Mary Rawnsle Lopez, acting director of the Ombudsman's Public Information and Media Relations Bureau, confirmed to CNN that they are "conducting a fact-finding investigation regarding the alleged travel perks received by the PNP chief when he went to Las Vegas."

Republic Act 6713 or the Code of Conduct and Ethical Standards for Public Officials and Employees prohibits public officials and employees from accepting "any gift, gratuity, favor, entertainment, loan or anything of monetary value from any person in the course of their official duties or in connection with any operation being regulated by, or any transaction which may be affected by, the functions of their office."

Meanwhile, Major General Ramon Farolan, former commanding general of the Philippine Air Force and a senior fraternity brother of Dela Rosa, said the trip was ill-timed.

"In any war, it is difficult to justify taking any kind of leave," Farolan wrote in an opinion piece entitled "An open letter to 'Bato' dela Rosa" published Monday in the national broadsheet Philippine Daily Inquirer.
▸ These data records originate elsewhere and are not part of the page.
-- ==== Sys2Proof/Machine/Transmit.lean ====
section
/-! DEFINITION. The transmit queue (sections 2.3 to 2.5): offering a frame, merging CREDITs, a waiting frame's entry, and the
attempts of the frame in service. -/

namespace Sys2Proof.Machine

/-- What starts or changes when a frame enters the transmit queue, or is discarded in CONFLICT in place of entering (R43): the
window of a LOCATE, OFFER or AWARD (R51, R53, R57), the arrival limit of a FETCH (R98), the notice state of a prompt (R168), and
an undelivered deposit that has been taken (R150). -/
def frameEntered (f : TxFrame) (s : State) : State :=
  match f.body with
  | .locate id _ =>
    updOrigin id (fun o => if o.ended.isNone && o.state = .locating
      then { o with locateWindow := some s.timers.locateWindow } else o) s
  | .offer id _ _ =>
    updOrigin id (fun o => if o.ended.isNone && o.state = .offered
      then { o with bidWindow := some s.timers.bidWindow } else o) s
  | .award id _ _ =>
    updOrigin id (fun o => if o.ended.isNone && o.state = .awarding && o.awardee = f.dst
      then { o with awardAnswer := some s.timers.awardAnswer } else o) s
  | .fetch id _ _ _ _ =>
    updMount id (fun m => if m.stage = .sourcing then { m with arrivalLimit := some s.timers.arrivalLimit } else m) s
  | .promptNotice n _ _ => updPrompt n (fun p => if p.notice = .offered then { p with notice := .sent } else p) s
  | .deposit r =>
    match f.resend, f.dst.bind s.sideOf with
    | true, some d => updSide d (fun x => { x with undelivered := dropFirst r x.undelivered }) s
    | _, _ => s
  | _ => s

/-- A CREDIT to the same destination and lane whose first attempt has not begun (R36). -/
def TxFrame.isCredit (dst : Option Nat) (lane : Side) (f : TxFrame) : Bool :=
  match f.body with
  | .credit l _ => l = lane && f.dst = dst && !f.begun
  | _ => false

/-- The count a CREDIT carries; 0 for any other frame. -/
def TxFrame.creditCount (f : TxFrame) : Nat :=
  match f.body with
  | .credit _ n => n
  | _ => 0

/-- The queued CREDIT's count increased by the offered count, saturating at 255 (R36). -/
def TxFrame.addCredit (n : Nat) (f : TxFrame) : TxFrame :=
  match f.body with
  | .credit l m => { f with body := .credit l (satAdd 255 m n) }
  | _ => f

/-- A frame takes its place at the tail of the queue. A CREDIT takes into itself the matching CREDITs that wait (R36). -/
def enterQueue (f : TxFrame) (s : State) : State :=
  let s := frameEntered f s
  match f.body with
  | .credit lane _ =>
    let merged := (s.line.waiting.filter (TxFrame.isCredit f.dst lane)).foldl (fun g w => g.addCredit w.creditCount) f
    { s with line := { s.line with
        queue := s.line.queue ++ [merged]
        waiting := s.line.waiting.filter fun w => !TxFrame.isCredit f.dst lane w } }
  | _ => { s with line := { s.line with queue := s.line.queue ++ [f] } }

/-- Whether a new frame is taken at once: a place is free and no frame waits for one, so that the queue stays in the order offered
(R35, assumption 10). -/
def State.txRoom (s : State) : Bool := decide (s.line.queue.length < Config.transmitPlaces) && s.line.waiting.isEmpty

/-- A block offers a frame to the Line Unit: discarded in CONFLICT (R43), merged (R36), taken into the queue, or waiting for a
place (R35). -/
def offerTx (f : TxFrame) (s : State) : State :=
  if s.host.state = .conflict then frameEntered f s
  else
    match f.body with
    | .credit lane n =>
      if s.line.queue.any (TxFrame.isCredit f.dst lane) then
        { s with line := { s.line with
            queue := updWhere (TxFrame.isCredit f.dst lane) (TxFrame.addCredit n) s.line.queue } }
      else if s.txRoom then enterQueue f s
      else { s with line := { s.line with waiting := s.line.waiting ++ [f] } }
    | _ =>
      if s.txRoom then enterQueue f s
      else { s with line := { s.line with waiting := s.line.waiting ++ [f] } }

/-- Offer a unicast frame to a station. -/
def offerTo (a : Nat) (b : Body) (s : State) : State := offerTx ⟨some a, b, false, 0, false⟩ s

/-- Offer a broadcast frame. -/
def offerAll (b : Body) (s : State) : State := offerTx ⟨none, b, false, 0, false⟩ s

/-- A DEPOSIT offered again on a restart, counted among the undelivered until it enters the queue (R150). -/
def offerResend (a : Nat) (r : Routing) (s : State) : State := offerTx ⟨some a, .deposit r, false, 0, true⟩ s

/-- The earliest waiting frame takes a freed place (R35). -/
def takeWaitingFrame (s : State) : State :=
  match s.line.waiting with
  | [] => s
  | f :: rest =>
    if s.line.queue.length < Config.transmitPlaces then
      enterQueue f { s with line := { s.line with waiting := rest } }
    else s

/-- Whether a HELLO of this station is queued or waiting and has not begun (R38). -/
def State.helloPending (s : State) : Bool :=
  (s.line.queue ++ s.line.waiting).any fun f => f.body.kind = .hello && !f.begun

/-- Offer a HELLO, unless one is still queued that has not begun (R38). Its fields are filled when its first attempt begins. -/
def offerHello (s : State) : State := if s.helloPending then s else offerAll (.hello s.helloNow) s

/-- The frame in service leaves the queue and its transmission ends. -/
def leaveQueue (s : State) : State :=
  { s with line := { s.line with queue := s.line.queue.tail, phase := .idle, attempt := 0, retries := 0, backoff := 0 } }

/-- A frame's contents are fixed as its first attempt begins: a HELLO's fields are filled, and a unicast frame takes the line
sequence counter's value (R30, R33, R38). -/
def beginFrame (f : TxFrame) (s : State) : State :=
  let body := match f.body with
    | .hello _ => Body.hello s.helloNow
    | b => b
  let line := s.line
  match f.dst with
  | none => { s with line := { line with queue := { f with body := body, begun := true, seq := 0 } :: line.queue.tail } }
  | some _ =>
    { s with line := { line with
        queue := { f with body := body, begun := true, seq := line.seqCounter } :: line.queue.tail
        seqCounter := wrapSucc 256 line.seqCounter } }

/-- An attempt begins, once the line has been quiet and any backoff counted out (R30). -/
def attemptStart (s : State) : State :=
  match s.line.queue with
  | [] => s
  | f :: _ =>
    if s.line.phase = .idle && (s.host.state = .running || s.host.state = .quiesced) then
      let s := if f.begun then s else beginFrame f s
      { s with line := { s.line with phase := .sending, attempt := s.line.attempt + 1, backoff := 0 } }
    else s

/-- The slots counted before attempt k + 1 (R30). -/
def backoffSlots (address k : Nat) : Nat := (address + 7 * k) % 16 + 1

/-- Put bytes on the line. -/
def sendLine (bytes : List Byte) (s : State) : State := { s with line := { s.line with sent := s.line.sent ++ [bytes] } }

/-- The whole frame has been echoed: a broadcast is sent and leaves, a unicast waits for its ACK (R30). -/
def attemptDone (s : State) : State :=
  match s.line.queue with
  | [] => s
  | f :: _ =>
    if s.line.phase = .sending then
      let s := sendLine (frameBytes f.dst s.addr f.seq f.body) s
      match f.dst with
      | none => leaveQueue s
      | some _ => { s with line := { s.line with phase := .ackWait } }
    else s

/-- Send an ACK in the acknowledge gap, outside the queue (R32). -/
def sendAck (a seq : Nat) (s : State) : State := sendLine (frameBytes (some a) s.addr seq .ack) s

/-- An ACK that matches the frame waiting for it delivers the frame (R31). -/
def takeAck (src seq : Nat) (s : State) : State :=
  match s.line.queue with
  | [] => s
  | f :: _ => if s.line.phase = .ackWait && f.dst = some src && f.seq = seq then leaveQueue s else s

end Sys2Proof.Machine
end

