/-- The drive chosen: the least travel from the entry point, of equals the lowest number (R80). -/
def State.chooseDrive (s : State) (spec : DriveSpec) (loc : ReelLocation) : Option Nat :=
  leastBy (fun d => s.travel (s.locPoint (s.entryLoc loc)) (s.drivePoint d)) (s.qualifying spec)

/-- The ring term (R79). -/
def ringTerm (penalty : Nat) (write : Bool) (loc : ReelLocation) : Nat :=
  if write && (loc.station.isNone || !loc.ring) then penalty else 0

/-- The exact sum of the eight terms (R81). -/
def State.exactEstimate (s : State) (write : Bool) (loc : ReelLocation) (d : Nat) : Nat :=
  let e := s.locPoint (s.entryLoc loc)
  s.work + s.travel s.armRef e + s.settings.gp + s.travel e (s.drivePoint d) + s.settings.gp
    + s.hopsTo loc * s.settings.hp
    + (if loc.station.isNone then s.settings.mp else 0)
    + ringTerm s.settings.rp write loc

/-- The estimate (R81). -/
def State.estimate (s : State) (write : Bool) (loc : ReelLocation) (d : Nat) : Nat :=
  min (s.exactEstimate write loc d) Config.topEstimate

/-- The reserved estimate of a mount: entry point to drive, plus 2 × G (R85). -/
def State.reservedEstimate (s : State) (loc : ReelLocation) (d : Nat) : Nat :=
  s.travel (s.locPoint (s.entryLoc loc)) (s.drivePoint d) + 2 * s.settings.gp

/-! ### Qualifying and bidding (R54, R55, R56) -/

/-- The lane condition of R54. -/
def State.laneOpen (s : State) (loc : ReelLocation) : Bool :=
  match loc.station with
  | none => true
  | some a => a = s.addr || (s.side (s.toward a)).outbound = .isOpen

/-- The bid table has a place for a request (R54). -/
def State.bidRoom (s : State) (id : ReqId) : Bool :=
  decide (s.neg.bids.length < Config.bidPlaces) || s.neg.bids.any fun b => b.id = id

/-- The drive this station bids, when it qualifies (R54, R80). -/
def State.qualifies (s : State) (id : ReqId) (spec : DriveSpec) (loc : ReelLocation) : Option Nat :=
  if s.host.state = .running ∧ s.acct.spoolState ≠ .withdrawn ∧ s.seq.arm ≠ .fault
      ∧ s.laneOpen loc = true ∧ s.bidRoom id = true then
    s.chooseDrive spec loc
  else none

/-- A bid record is made or replaced (R55). -/
def recordBid (id : ReqId) (s : State) : State :=
  { s with neg := { s.neg with
      bids := s.neg.bids.filter (fun b => b.id != id) ++ [⟨id, s.timers.bidWindow + s.timers.awardAnswer⟩] } }

/-- A bid inserted in ascending order of estimate, then of station (R56). -/
def insertBid (b : Bid) : List Bid → List Bid
  | [] => [b]
  | c :: t =>
    if b.estimate < c.estimate ∨ (b.estimate = c.estimate ∧ b.station < c.station) then b :: c :: t
    else c :: insertBid b t

/-- A BID taken: it enters the list of a record in OFFERED, replacing its station's entry (R56). -/
def onBid (src : Nat) (id : ReqId) (estimate drive : Nat) (s : State) : State :=
  match s.origin id with
  | some o =>
    if o.state = .offered then
      updOrigin id (fun o => { o with
        bids := insertBid ⟨src, estimate, drive⟩ (o.bids.filter fun b => b.station != src) }) s
    else s
  | none => s

/-- Send a BID to the originator; to this station itself it is taken at once (R45, R54). -/
def sendBid (id : ReqId) (estimate drive : Nat) (s : State) : State :=
  if id.station = s.addr then onBid s.addr id estimate drive s
  else offerTo id.station (.bid id estimate drive) s

/-- A station that qualifies makes its bid record and sends its BID (R54, R82, R87). -/
def bidFor (id : ReqId) (write : Bool) (spec : DriveSpec) (loc : ReelLocation) (s : State) : State :=
  match s.qualifies id spec loc with
  | some d => sendBid id (s.estimate write loc d) d (recordBid id s)
  | none => s

/-! ### The offer round (R53) -/

/-- What an OFFER and an AWARD say of a request. -/
def OriginRec.terms (o : OriginRec) : RequestTerms where
  volser := o.volser
  write := o.write
  cls := o.cls
  account := o.account
  loc := o.loc.getD ⟨none, 0, false, 0⟩

/-- An offer round begins: OFFER is broadcast, and the originator enters its own bid if it qualifies (R53). -/
def offerRound (id : ReqId) (round : Nat) (s : State) : State :=
  let s := updOrigin id (fun o => { o with
    state := .offered, round := round, bids := [], awardsMade := 0, bidWindow := none, locateWindow := none }) s
  match s.origin id with
  | some o =>
    bidFor id o.write o.spec o.terms.loc (offerAll (.offer id o.terms o.spec) s)
  | none => s

/-- The request's location is set and offer round 1 begins (R50, R51, R52). -/
def offerAt (id : ReqId) (loc : ReelLocation) (s : State) : State :=
  offerRound id 1 (updOrigin id (fun o => { o with loc := some loc }) s)

/-- The location SHELF (R47), with the ring carried as absent (R79). -/
def ReelLocation.shelf : ReelLocation := ⟨none, 0, false, 0⟩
The "war" the former general was referring to is the Duterte administration's war against illegal drugs, of which Dela Rosa is spearheading.

"Sometimes a vacation can be so out of place, particularly when people around us are losing their lives," Farolan added.

"You have been entrusted with a difficult and controversial mission. The success or failure of your work could mean the lives and the welfare of thousands of our citizens from all walks of life," the general wrote.

Arms deal a go

Meanwhile, Dela Rosa said President Rodrigo Duterte has given the green light to the ongoing gun deal with the United States.

In last week's trip to Malaysia, Dela Rosa said he reported to the President that the processing of the documents is "going smoothly." This followed a pronouncement by Duterte that he was calling the deal off, after a US senator raised objections to it with the State Department in October.

Also read: Duterte scraps gun deal with U.S.

"As far as the PNP is concerned, we have the blessings from the President to continue on with the transaction kung walang harang [if there will be no hurdles]," Dela Rosa said.

But the police chief warned another flip-flop on the decision could happen if other objections were raised.

"I'm sure the President will again tell me to stop it. Kasi, 'yun nga, para naman tayong kawawa na hinaharang, tapos makikusap na magmamakaawa. Hindi po 'yan pupuwede sa atin," he said. "Babayaran namin ito. Hindi naman namin hinihingi so we should get the fair and equal treatment. This is business." 

[Translation: I'm sure the President will again tell me to stop it. Because, as it is, it's as if we're begging, when they're already hindering the arms deal, then we'll talk to them and plead. That won't do. We are going to pay for this. We are not asking this for free so we should get the fair and equal treatment. This is business.]